В путь-дорогу! Том III - Петр Дмитриевич Боборыкин
XVIII.
Цѣлая недѣля пропала у Телепнева. Татуированный и Мандельштернъ прислали ему вызовы. Но этимъ дѣло не обошлось. По каждому шкандалу отдѣльно было сперва разбирательство, состоящее изъ двухъ совѣстныхъ судей и безпристрастнаго. Телепневъ не воспользовался совѣтами Варцеля и вовсе не желалъ миролюбиваго исхода. Онъ выбралъ секундантомъ Миленькаго и потребовалъ, чтобы оба шкандала были въ одинъ день.
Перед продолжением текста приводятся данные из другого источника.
/-- Objects from 5020h. -/
def rows5b : List ObjRow := [
  ⟨0x5020, 0x503F, 7, 7, .u32, .ro, (.value 0), .any⟩,
  ⟨0x5020, 0x503F, 8, 8, .u64, .ro, (.value 0), .any⟩,
  ⟨0x5020, 0x503F, 9, 9, .u32, .ro, (.value 0), .any⟩,
  ⟨0x5040, 0x5040, 1, 1, .u8, .tx, (.value 0), .upTo 0 3⟩,
  ⟨0x5040, 0x5040, 2, 2, .domain, .tx, (.value 0), .bytes 16⟩,
  ⟨0x5040, 0x5040, 3, 3, .u16, .tx, (.value 50120), .upTo 1024 65535⟩,
  ⟨0x5040, 0x5040, 4, 4, .u8, .tx, (.value 46), .upTo 0 63⟩,
  ⟨0x5040, 0x5040, 5, 5, .u8, .tx, (.value 0), .upTo 0 63⟩,
  ⟨0x5040, 0x5040, 6, 6, .domain, .tx, (.value 0), .bytes 1048576⟩,
  ⟨0x5040, 0x5040, 7, 7, .domain, .tx, (.value 0), .bytes 1048576⟩,
  ⟨0x5040, 0x5040, 8, 8, .domain, .tx, (.value 0), .bytes 1048576⟩,
  ⟨0x5040, 0x5040, 9, 9, .domain, .tx, (.value 0), .bytes 1048576⟩,
  ⟨0x5040, 0x5040, 10, 10, .u8, .tx, (.value 0), .upTo 0 1⟩,
  ⟨0x5040, 0x5040, 11, 11, .u16, .tx, (.value 64), .upTo 8 4096⟩,
  ⟨0x5040, 0x5040, 12, 12, .u16, .tx, (.value 16), .upTo 1 1600⟩,
  ⟨0x5040, 0x5040, 13, 13, .u8, .tx, (.value 3), .upTo 1 16⟩,
  ⟨0x5040, 0x5040, 14, 14, .domain, .ro, (.value 0), .any⟩,
  ⟨0x5041, 0x5041, 1, 1, .u64, .ro, (.value 0), .any⟩,
  ⟨0x5041, 0x5041, 2, 2, .u64, .ro, (.value 0), .any⟩,
  ⟨0x5041, 0x5041, 3, 3, .u64, .ro, (.value 0), .any⟩,
  ⟨0x5041, 0x5041, 4, 4, .u64, .ro, (.value 0), .any⟩,
  ⟨0x5041, 0x5041, 5, 5, .u32, .ro, (.value 0), .any⟩,
  ⟨0x5041, 0x5041, 6, 6, .u32, .ro, (.value 0), .any⟩,
  ⟨0x5041, 0x5041, 7, 7, .u32, .ro, (.value 0), .any⟩,
  ⟨0x5041, 0x5041, 8, 8, .u32, .ro, (.value 0), .any⟩,
  ⟨0x5041, 0x5041, 9, 9, .u32, .ro, (.value 0), .any⟩,
  ⟨0x5041, 0x5041, 10, 10, .u32, .ro, (.value 0), .any⟩,
  ⟨0x5041, 0x5041, 11, 11, .u64, .ro, (.value 0), .any⟩,
  ⟨0x5041, 0x5041, 12, 12, .u32, .ro, (.value 0), .any⟩,
  ⟨0x5050, 0x5053, 1, 1, .u8, .ro, (.value 0), .any⟩]

/-- Objects from 5050h. -/
def rows5c : List ObjRow := [
  ⟨0x5050, 0x5053, 2, 2, .u8, .ro, (.value 0), .any⟩,
  ⟨0x5050, 0x5053, 3, 3, .u8, .ro, (.value 0), .any⟩,
  ⟨0x5050, 0x5053, 4, 4, .u32, .ro, (.value 0), .any⟩,
  ⟨0x5050, 0x5053, 5, 5, .u32, .ro, (.value 0), .any⟩,
  ⟨0x5050, 0x5053, 6, 6, .u32, .ro, (.value 0), .any⟩,
  ⟨0x5050, 0x5053, 7, 7, .u64, .ro, (.value 0), .any⟩,
  ⟨0x5050, 0x5053, 8, 8, .u64, .ro, (.value 0), .any⟩,
  ⟨0x5060, 0x5060, 1, 1, .u8, .ro, (.value 0), .any⟩,
  ⟨0x5060, 0x5060, 2, 2, .u64, .tx, (.value 0), .pages⟩,
  ⟨0x5060, 0x5060, 3, 3, .u32, .tx, (.value 0), .upTo 0 2097152⟩,
  ⟨0x5060, 0x5060, 4, 4, .u8, .tx, (.value 0), .upToOrFF 3⟩,
  ⟨0x5060, 0x5060, 5, 5, .u32, .ro, (.value 0), .any⟩,
  ⟨0x5060, 0x5060, 6, 9, .u64, .tx, (.value 0), .largePages⟩,
  ⟨0x5060, 0x5060, 10, 13, .u64, .tx, (.value 0), .largePages⟩,
  ⟨0x5060, 0x5060, 14, 14, .u16, .tx, (.value 100), .upTo 20 10000⟩,
  ⟨0x5060, 0x5060, 15, 15, .u16, .tx, (.value 100), .upTo 20 10000⟩,
  ⟨0x5060, 0x5060, 16, 16, .u64, .ro, (.value 0), .any⟩,
  ⟨0x5060, 0x5060, 17, 17, .u32, .ro, (.value 0), .any⟩,
  ⟨0x5060, 0x5060, 18, 18, .u32, .ro, (.value 0), .any⟩,
  ⟨0x5060, 0x5060, 19, 19, .u32, .ro, (.value 0), .any⟩]

/-- Objects from 6100h. -/
def rows6a : List ObjRow := [
  ⟨0x6100, 0x6100, 1, 1, .u8, .ro, (.value 0), .any⟩,
  ⟨0x6100, 0x6100, 2, 2, .u8, .ro, (.value 0), .any⟩,
  ⟨0x6100, 0x6100, 3, 3, .u32, .ro, (.value 0), .any⟩,
  ⟨0x6100, 0x6100, 4, 4, .u32, .ro, (.value 0), .any⟩,
  ⟨0x6100, 0x6100, 5, 5, .u32, .ro, (.value 0), .any⟩,
  ⟨0x6100, 0x6100, 6, 6, .u32, .ro, (.value 0), .any⟩,
  ⟨0x6100, 0x6100, 7, 7, .u8, .tx, (.value 3), .upTo 1 16⟩,
  ⟨0x6100, 0x6100, 8, 8, .u32, .tx, (.value 45000), .upTo 500 4320000⟩,
  ⟨0x6100, 0x6100, 9, 9, .u8, .tx, (.value 1), .upTo 0 1⟩,
  ⟨0x6100, 0x6100, 10, 10, .u16, .tx, (.value 64), .upTo 1 65535⟩,
  ⟨0x6110, 0x6117, 1, 1, .u8, .ro, (.value 0), .any⟩,
  ⟨0x6110, 0x6117, 2, 2, .u8, .ro, (.value 0), .any⟩,
  ⟨0x6110, 0x6117, 3, 3, .fst, .ro, (.value 0), .any⟩,
  ⟨0x6110, 0x6117, 4, 4, .u8, .tx, (.value 0), .upTo 0 2⟩,
  ⟨0x6110, 0x6117, 5, 5, .u8, .ro, (.value 0), .any⟩,
  ⟨0x6110, 0x6117, 6, 6, .u8, .ro, (.value 0), .any⟩,
  ⟨0x6120, 0x6120, 1, 1, .u64, .ro, (.value 0), .any⟩,
  ⟨0x6120, 0x6120, 2, 2, .domain, .ro, (.value 0), .any⟩,
  ⟨0x6120, 0x6120, 3, 3, .domain, .ro, (.value 0), .any⟩,
  ⟨0x6120, 0x6120, 4, 4, .u32, .ro, (.value 0), .any⟩,
  ⟨0x6120, 0x6120, 5, 5, .u8, .tx, (.value 0), .upTo 0 1⟩,
  ⟨0x6000, 0x6013, 1, 1, .u32, .rw, (.value 0), .any⟩,
  ⟨0x6000, 0x6013, 2, 2, .u8, .tx, (.value 0), .upTo 0 2⟩,
  ⟨0x6000, 0x6013, 3, 3, .u16, .ro, (.value 0), .any⟩,
  ⟨0x6000, 0x6013, 4, 4, .u32, .ro, (.value 0), .any⟩,
  ⟨0x6020, 0x6020, 1, 1, .u16, .tx, (.maxSustained), .caps⟩,
  ⟨0x6020, 0x6020, 2, 2, .u16, .tx, (.floor), .caps⟩,
  ⟨0x6020, 0x6020, 3, 3, .u16, .tx, (.floor), .caps⟩,
  ⟨0x6020, 0x6020, 4, 4, .u16, .tx, (.value 1200), .caps⟩,
  ⟨0x6020, 0x6020, 5, 5, .u16, .tx, (.minCap), .caps⟩]

/-- Objects from 6020h. -/
def rows6b : List ObjRow := [
  ⟨0x6020, 0x6020, 6, 6, .u16, .ro, (.value 0), .any⟩,
  ⟨0x6020, 0x6020, 7, 7, .u8, .ro, (.value 16), .any⟩,
  ⟨0x6020, 0x6020, 8, 8, .u8, .ro, (.value 20), .any⟩,
  ⟨0x6020, 0x6020, 9, 9, .u8, .ro, (.value 0), .any⟩,
  ⟨0x6020, 0x6020, 10, 10, .u16, .ro, (.value 0), .any⟩,
  ⟨0x6020, 0x6020, 11, 11, .u16, .ro, (.value 0), .any⟩,
  ⟨0x6020, 0x6020, 12, 12, .u32, .ro, (.value 0), .any⟩,
  ⟨0x6020, 0x6020, 13, 13, .u8, .tx, (.value 95), .upTo 85 105⟩,
  ⟨0x6020, 0x6020, 14, 14, .u16, .ro, (.value 0), .any⟩,
  ⟨0x6020, 0x6020, 15, 15, .i32, .ro, (.value 0), .any⟩,
  ⟨0x6030, 0x6030, 1, 1, .u8, .ro, (.value 0), .any⟩,
  ⟨0x6030, 0x6030, 2, 2, .u8, .ro, (.value 0), .any⟩,
  ⟨0x6030, 0x6030, 3, 3, .u32, .ro, (.value 0), .any⟩,
  ⟨0x6030, 0x6030, 4, 4, .fst, .ro, (.value 0), .any⟩,
  ⟨0x6030, 0x6030, 5, 5, .u32, .ro, (.value 0), .any⟩]

/-- Objects from 7000h. -/
def rows7a : List ObjRow := [
  ⟨0x7000, 0x7000, 1, 1, .u32, .tx, (.value 30000), .upTo 1600 720000⟩,
  ⟨0x7000, 0x7000, 2, 2, .domain, .tx, (.value 0), .bytes 4194304⟩,
  ⟨0x7000, 0x7000, 3, 3, .domain, .ro, (.value 0), .any⟩,
  ⟨0x7000, 0x7000, 4, 4, .u32, .ro, (.value 0), .any⟩,
  ⟨0x7000, 0x7000, 5, 5, .u32, .ro, (.value 0), .any⟩,
  ⟨0x7010, 0x7017, 1, 1, .fst, .ro, (.value 0), .any⟩,
  ⟨0x7010, 0x7017, 2, 2, .u8, .ro, (.value 0), .any⟩,
  ⟨0x7010, 0x7017, 3, 3, .u32, .ro, (.value 0), .any⟩,
  ⟨0x7010, 0x7017, 4, 4, .u8, .tx, (.value 0), .upTo 0 2⟩]

/-- All objects. -/
def objects : List ObjRow :=
  rows1a ++ rows1b ++ rows1c ++ rows2a ++ rows2b ++ rows2c ++ rows3a ++ rows3b ++ rows3c ++ rows4a ++ rows4b ++ rows5a ++ rows5b ++ rows5c ++ rows6a ++ rows6b ++ rows7a

/-- The row that defines an object. -/
def objRow (index sub : Nat) : Option ObjRow :=
  objects.find? fun r => r.lo ≤ index && index ≤ r.hi && r.subLo ≤ sub && sub ≤ r.subHi

/-- The highest subindex of an index, 0 where no object has it (R477). -/
def highestSub (index : Nat) : Nat :=
  ((objects.filter fun r => r.lo ≤ index && index ≤ r.hi).map ObjRow.subHi).foldl max 0

/-- Bytes of a value of the type; STR and DOMAIN carry their own length (Table 15-2). -/
def ObjType.size : ObjType → Nat
  | .u8 => 1 | .u16 => 2 | .u32 => 4 | .u64 => 8 | .i32 => 4 | .f32 => 4 | .fst => 8 | .str => 0
  | .domain => 8

/-- Codes of Table 15-2. -/
def ObjType.code : ObjType → Nat
  | .u8 => 1 | .u16 => 2 | .u32 => 3 | .u64 => 4 | .i32 => 5 | .f32 => 6 | .fst => 7 | .str => 8
  | .domain => 9

/-- The value of a default on a part. -/
def Default.eval (p : Part) : Default → Nat
  | .value n => n
  | .maxSustained => p.maxSustained
  | .floor => p.defaultFloor
  | .minCap => p.minCap

/-- The default of an object, 0 where none is defined. -/
def objDefault (p : Part) (key : Nat) : Nat :=
  match objRow (key / 256) (key % 256) with
  | some r => r.default.eval p
  | none => 0

/-- Whether a value lies in a stated range. -/
def Range.holds (p : Part) (v : Nat) : Range → Bool
  | .any => true
  | .upTo lo hi => lo ≤ v && v ≤ hi
  | .upToOrFF hi => v ≤ hi || v == 0xFF
  | .power lo hi z => (z && v == 0) || (lo ≤ v && v ≤ hi && 2 ^ Nat.log2 v == v)
  | .pages => v % 4096 == 0
  | .largePages => v % 2097152 == 0
  | .caps => p.minCap ≤ v && v ≤ p.maxSustained
  | .bytes n => v ≤ n

/-- Objects of a site that the part lacks (R7). PWR_DOMAIN_STATUS is always present. -/
def absent (p : Part) (index sub : Nat) : Bool :=
  if 0x3010 ≤ index && index < 0x301A then p.hbmStacks ≤ index - 0x3010
  else if 0x5020 ≤ index && index < 0x5040 then p.uplinks ≤ index - 0x5020
  else if 0x6000 ≤ index && index < 0x6014 then sub != 1 && !p.populated (index - 0x6000)
  else false

end Sys2Proof.Machine
end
Вечеромъ, наканунѣ отправленія въ пятиверстную, Телепневъ сидѣлъ вь нѣкоторомъ раздумья за столомъ. Не опасность смущала его: бурсацкія дуэли были слишкомъ застрахованы отъ смертельнаго исхода. Ему непріятно было чувствовать себя одинокимъ въ такую минуту, которая могла бы быть гораздо серьезнѣе, еслибъ онъ вмѣсто буршей сорвалъ шкандалъ съ филистрами. Впервые рѣзко представился вопросъ: «какія же собственно у него теперь привязанности, для кого и для чего онъ живетъ?» Было у него два пріятеля — Абласовъ и Горшковъ; онъ ихъ покинулъ самопроизвольно, — значитъ, дружба ихъ не была для него настоящей нравственной потребностью. Ѳедоръ Петровичъ и Мироновна входили больше въ міръ дорогихъ для него воспоминаній. Здѣсь же онъ жилъ вотъ уже нѣсколько мѣсяцевъ, какъ наблюдатель и туристъ. Бурши только подъ часъ занимали его, больше же раздражали, и онъ не могъ имѣть съ ними никакой кровной связи. Отчего? — Слишкомъ тронутъ онъ былъ своей постоянной внутренней работой. Бурсаки плавали въ своей жизни какъ рыба въ водѣ. Дальше кнейпы и шкандаловъ не простирались ихъ желанія. Телепневъ былъ почти всѣхъ ихъ моложе, но сравнительно съ ними смотрѣлъ уже трезвымъ, старымъ взглядомъ на малоосмысленную бурсацкую жизнь.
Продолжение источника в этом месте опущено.